[Excerpts from a dataset]
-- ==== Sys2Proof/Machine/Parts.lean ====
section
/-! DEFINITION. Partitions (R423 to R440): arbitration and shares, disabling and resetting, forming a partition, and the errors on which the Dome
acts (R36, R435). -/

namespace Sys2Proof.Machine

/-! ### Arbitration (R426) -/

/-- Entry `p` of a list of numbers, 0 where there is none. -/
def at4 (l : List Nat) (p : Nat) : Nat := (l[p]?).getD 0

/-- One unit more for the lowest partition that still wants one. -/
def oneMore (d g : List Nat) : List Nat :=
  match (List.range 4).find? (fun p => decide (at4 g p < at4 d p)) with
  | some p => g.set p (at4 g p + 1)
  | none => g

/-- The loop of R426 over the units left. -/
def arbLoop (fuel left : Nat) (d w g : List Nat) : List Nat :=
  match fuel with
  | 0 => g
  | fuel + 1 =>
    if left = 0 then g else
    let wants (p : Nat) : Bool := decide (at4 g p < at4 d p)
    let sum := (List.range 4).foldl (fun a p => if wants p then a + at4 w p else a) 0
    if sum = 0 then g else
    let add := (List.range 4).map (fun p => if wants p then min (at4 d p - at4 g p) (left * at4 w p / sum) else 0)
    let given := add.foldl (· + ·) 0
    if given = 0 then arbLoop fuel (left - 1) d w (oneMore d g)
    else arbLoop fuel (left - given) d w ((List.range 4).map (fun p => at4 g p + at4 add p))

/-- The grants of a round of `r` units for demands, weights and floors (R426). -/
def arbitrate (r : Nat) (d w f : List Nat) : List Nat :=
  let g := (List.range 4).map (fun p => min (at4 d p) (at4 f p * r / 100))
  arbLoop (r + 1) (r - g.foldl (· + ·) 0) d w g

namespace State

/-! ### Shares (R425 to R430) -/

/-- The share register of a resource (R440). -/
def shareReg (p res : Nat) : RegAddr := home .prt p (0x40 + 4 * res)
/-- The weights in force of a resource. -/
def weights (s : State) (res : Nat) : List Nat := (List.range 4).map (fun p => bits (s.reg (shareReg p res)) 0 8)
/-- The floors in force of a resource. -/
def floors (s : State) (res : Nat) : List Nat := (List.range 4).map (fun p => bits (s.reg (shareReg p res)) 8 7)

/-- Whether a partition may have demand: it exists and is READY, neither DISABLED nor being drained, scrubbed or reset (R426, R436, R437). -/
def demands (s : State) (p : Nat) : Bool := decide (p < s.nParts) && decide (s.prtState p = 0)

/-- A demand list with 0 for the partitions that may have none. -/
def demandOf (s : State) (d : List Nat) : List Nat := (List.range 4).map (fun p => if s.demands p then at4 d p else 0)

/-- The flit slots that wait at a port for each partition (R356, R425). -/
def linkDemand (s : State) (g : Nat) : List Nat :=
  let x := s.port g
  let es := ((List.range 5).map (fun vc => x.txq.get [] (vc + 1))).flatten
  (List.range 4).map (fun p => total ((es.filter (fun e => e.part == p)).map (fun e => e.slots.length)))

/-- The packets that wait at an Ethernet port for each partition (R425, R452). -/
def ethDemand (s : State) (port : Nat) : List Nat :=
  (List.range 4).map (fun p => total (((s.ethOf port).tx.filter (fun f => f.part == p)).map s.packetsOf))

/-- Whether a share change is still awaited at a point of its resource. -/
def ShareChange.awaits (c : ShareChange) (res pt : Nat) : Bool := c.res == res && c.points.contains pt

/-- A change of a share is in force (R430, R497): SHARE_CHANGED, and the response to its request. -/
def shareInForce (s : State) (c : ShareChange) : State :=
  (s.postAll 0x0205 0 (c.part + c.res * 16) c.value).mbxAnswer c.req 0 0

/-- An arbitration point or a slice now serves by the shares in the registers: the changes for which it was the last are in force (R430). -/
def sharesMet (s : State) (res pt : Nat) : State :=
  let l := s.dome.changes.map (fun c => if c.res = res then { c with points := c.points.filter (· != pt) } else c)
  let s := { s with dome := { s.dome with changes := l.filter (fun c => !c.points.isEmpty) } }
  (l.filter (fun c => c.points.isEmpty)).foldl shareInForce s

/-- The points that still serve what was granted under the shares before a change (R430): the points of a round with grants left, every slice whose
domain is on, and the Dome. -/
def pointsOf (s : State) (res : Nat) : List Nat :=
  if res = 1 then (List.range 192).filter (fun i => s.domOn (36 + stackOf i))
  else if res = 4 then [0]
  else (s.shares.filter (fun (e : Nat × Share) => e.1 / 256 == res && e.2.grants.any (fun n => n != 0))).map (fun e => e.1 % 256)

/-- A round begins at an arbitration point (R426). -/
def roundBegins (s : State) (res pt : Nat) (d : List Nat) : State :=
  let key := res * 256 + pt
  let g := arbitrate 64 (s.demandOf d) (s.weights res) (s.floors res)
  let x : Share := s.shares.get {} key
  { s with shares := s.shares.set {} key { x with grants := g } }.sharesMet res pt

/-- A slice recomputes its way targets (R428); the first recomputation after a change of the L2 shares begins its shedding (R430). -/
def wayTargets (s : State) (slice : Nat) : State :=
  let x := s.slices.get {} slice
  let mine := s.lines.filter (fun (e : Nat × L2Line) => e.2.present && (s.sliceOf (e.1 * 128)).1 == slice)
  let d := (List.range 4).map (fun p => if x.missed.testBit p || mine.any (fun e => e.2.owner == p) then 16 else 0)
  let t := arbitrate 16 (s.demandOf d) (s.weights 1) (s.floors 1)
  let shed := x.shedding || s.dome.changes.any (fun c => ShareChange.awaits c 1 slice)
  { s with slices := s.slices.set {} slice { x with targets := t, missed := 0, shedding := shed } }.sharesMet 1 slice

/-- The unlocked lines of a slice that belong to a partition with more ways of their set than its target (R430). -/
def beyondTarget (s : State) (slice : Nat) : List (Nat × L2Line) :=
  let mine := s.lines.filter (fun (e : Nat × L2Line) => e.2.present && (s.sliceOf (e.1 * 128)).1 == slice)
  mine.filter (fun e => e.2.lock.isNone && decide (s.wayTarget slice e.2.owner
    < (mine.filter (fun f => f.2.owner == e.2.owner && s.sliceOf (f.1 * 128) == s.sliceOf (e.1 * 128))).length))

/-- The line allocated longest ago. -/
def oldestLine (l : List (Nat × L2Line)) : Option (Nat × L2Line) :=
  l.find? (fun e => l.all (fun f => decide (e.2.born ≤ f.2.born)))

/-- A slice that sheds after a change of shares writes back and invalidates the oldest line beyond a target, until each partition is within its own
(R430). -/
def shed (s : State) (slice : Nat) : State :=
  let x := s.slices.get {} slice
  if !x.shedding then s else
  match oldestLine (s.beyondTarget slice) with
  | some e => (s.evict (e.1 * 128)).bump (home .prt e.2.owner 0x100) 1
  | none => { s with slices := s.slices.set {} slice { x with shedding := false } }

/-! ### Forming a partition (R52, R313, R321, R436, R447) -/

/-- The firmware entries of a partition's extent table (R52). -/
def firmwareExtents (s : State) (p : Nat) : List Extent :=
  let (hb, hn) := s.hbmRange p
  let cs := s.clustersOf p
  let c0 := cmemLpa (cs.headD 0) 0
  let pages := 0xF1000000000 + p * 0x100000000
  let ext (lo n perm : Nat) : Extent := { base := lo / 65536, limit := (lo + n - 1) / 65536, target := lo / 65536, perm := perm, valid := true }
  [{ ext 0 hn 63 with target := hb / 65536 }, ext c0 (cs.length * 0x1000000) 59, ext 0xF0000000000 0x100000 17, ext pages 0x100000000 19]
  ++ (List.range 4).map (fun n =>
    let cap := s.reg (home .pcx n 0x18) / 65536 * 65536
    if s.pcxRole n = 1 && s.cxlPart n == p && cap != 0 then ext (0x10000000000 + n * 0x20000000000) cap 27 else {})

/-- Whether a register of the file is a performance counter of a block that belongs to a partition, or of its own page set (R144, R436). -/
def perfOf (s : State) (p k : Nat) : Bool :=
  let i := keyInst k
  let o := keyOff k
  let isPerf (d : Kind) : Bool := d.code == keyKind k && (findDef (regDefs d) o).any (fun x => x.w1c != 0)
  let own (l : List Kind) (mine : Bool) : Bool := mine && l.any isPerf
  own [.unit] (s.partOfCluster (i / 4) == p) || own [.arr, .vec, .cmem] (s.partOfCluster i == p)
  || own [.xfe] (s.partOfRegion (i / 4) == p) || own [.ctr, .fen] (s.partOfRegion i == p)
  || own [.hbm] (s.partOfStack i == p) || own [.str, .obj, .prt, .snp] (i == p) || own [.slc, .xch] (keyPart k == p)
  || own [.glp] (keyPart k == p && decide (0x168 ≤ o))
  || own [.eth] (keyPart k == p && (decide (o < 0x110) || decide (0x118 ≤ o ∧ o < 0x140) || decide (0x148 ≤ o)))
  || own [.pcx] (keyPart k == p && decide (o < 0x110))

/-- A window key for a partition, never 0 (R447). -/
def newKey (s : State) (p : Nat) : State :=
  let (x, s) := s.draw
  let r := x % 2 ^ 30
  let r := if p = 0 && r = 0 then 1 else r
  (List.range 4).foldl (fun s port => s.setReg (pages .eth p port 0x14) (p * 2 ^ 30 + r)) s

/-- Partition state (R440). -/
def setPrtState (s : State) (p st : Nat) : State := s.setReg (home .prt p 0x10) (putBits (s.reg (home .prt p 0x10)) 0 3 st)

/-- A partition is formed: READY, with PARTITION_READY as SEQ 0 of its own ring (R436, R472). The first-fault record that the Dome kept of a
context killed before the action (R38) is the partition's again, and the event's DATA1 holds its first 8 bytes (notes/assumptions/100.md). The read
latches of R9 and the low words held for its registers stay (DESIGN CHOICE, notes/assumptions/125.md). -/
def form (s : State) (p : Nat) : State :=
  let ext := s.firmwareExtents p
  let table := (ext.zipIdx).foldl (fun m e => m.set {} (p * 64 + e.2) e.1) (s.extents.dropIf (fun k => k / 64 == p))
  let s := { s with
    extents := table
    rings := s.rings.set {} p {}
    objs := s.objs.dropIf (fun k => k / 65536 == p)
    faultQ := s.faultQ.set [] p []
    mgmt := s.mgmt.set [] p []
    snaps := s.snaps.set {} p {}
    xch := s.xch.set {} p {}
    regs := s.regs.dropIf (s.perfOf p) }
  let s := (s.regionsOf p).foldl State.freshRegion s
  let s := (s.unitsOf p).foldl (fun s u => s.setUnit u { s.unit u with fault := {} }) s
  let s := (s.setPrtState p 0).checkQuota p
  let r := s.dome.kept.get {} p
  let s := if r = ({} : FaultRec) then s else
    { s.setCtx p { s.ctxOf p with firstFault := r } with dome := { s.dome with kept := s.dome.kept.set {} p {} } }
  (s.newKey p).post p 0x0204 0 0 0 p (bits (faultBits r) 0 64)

Exercise
Write the opening line of the data above and every line after it, exactly, stopping once you have written the line with "def floors (s".

Solution for this exercise
-- ==== Sys2Proof/Machine/Parts.lean ====
section
/-! DEFINITION. Partitions (R423 to R440): arbitration and shares, disabling and resetting, forming a partition, and the errors on which the Dome
acts (R36, R435). -/

namespace Sys2Proof.Machine

/-! ### Arbitration (R426) -/

/-- Entry `p` of a list of numbers, 0 where there is none. -/
def at4 (l : List Nat) (p : Nat) : Nat := (l[p]?).getD 0

/-- One unit more for the lowest partition that still wants one. -/
def oneMore (d g : List Nat) : List Nat :=
  match (List.range 4).find? (fun p => decide (at4 g p < at4 d p)) with
  | some p => g.set p (at4 g p + 1)
  | none => g

/-- The loop of R426 over the units left. -/
def arbLoop (fuel left : Nat) (d w g : List Nat) : List Nat :=
  match fuel with
  | 0 => g
  | fuel + 1 =>
    if left = 0 then g else
    let wants (p : Nat) : Bool := decide (at4 g p < at4 d p)
    let sum := (List.range 4).foldl (fun a p => if wants p then a + at4 w p else a) 0
    if sum = 0 then g else
    let add := (List.range 4).map (fun p => if wants p then min (at4 d p - at4 g p) (left * at4 w p / sum) else 0)
    let given := add.foldl (· + ·) 0
    if given = 0 then arbLoop fuel (left - 1) d w (oneMore d g)
    else arbLoop fuel (left - given) d w ((List.range 4).map (fun p => at4 g p + at4 add p))

/-- The grants of a round of `r` units for demands, weights and floors (R426). -/
def arbitrate (r : Nat) (d w f : List Nat) : List Nat :=
  let g := (List.range 4).map (fun p => min (at4 d p) (at4 f p * r / 100))
  arbLoop (r + 1) (r - g.foldl (· + ·) 0) d w g

namespace State

/-! ### Shares (R425 to R430) -/

/-- The share register of a resource (R440). -/
def shareReg (p res : Nat) : RegAddr := home .prt p (0x40 + 4 * res)
/-- The weights in force of a resource. -/
def weights (s : State) (res : Nat) : List Nat := (List.range 4).map (fun p => bits (s.reg (shareReg p res)) 0 8)
/-- The floors in force of a resource. -/
def floors (s : State) (res : Nat) : List Nat := (List.range 4).map (fun p => bits (s.reg (shareReg p res)) 8 7)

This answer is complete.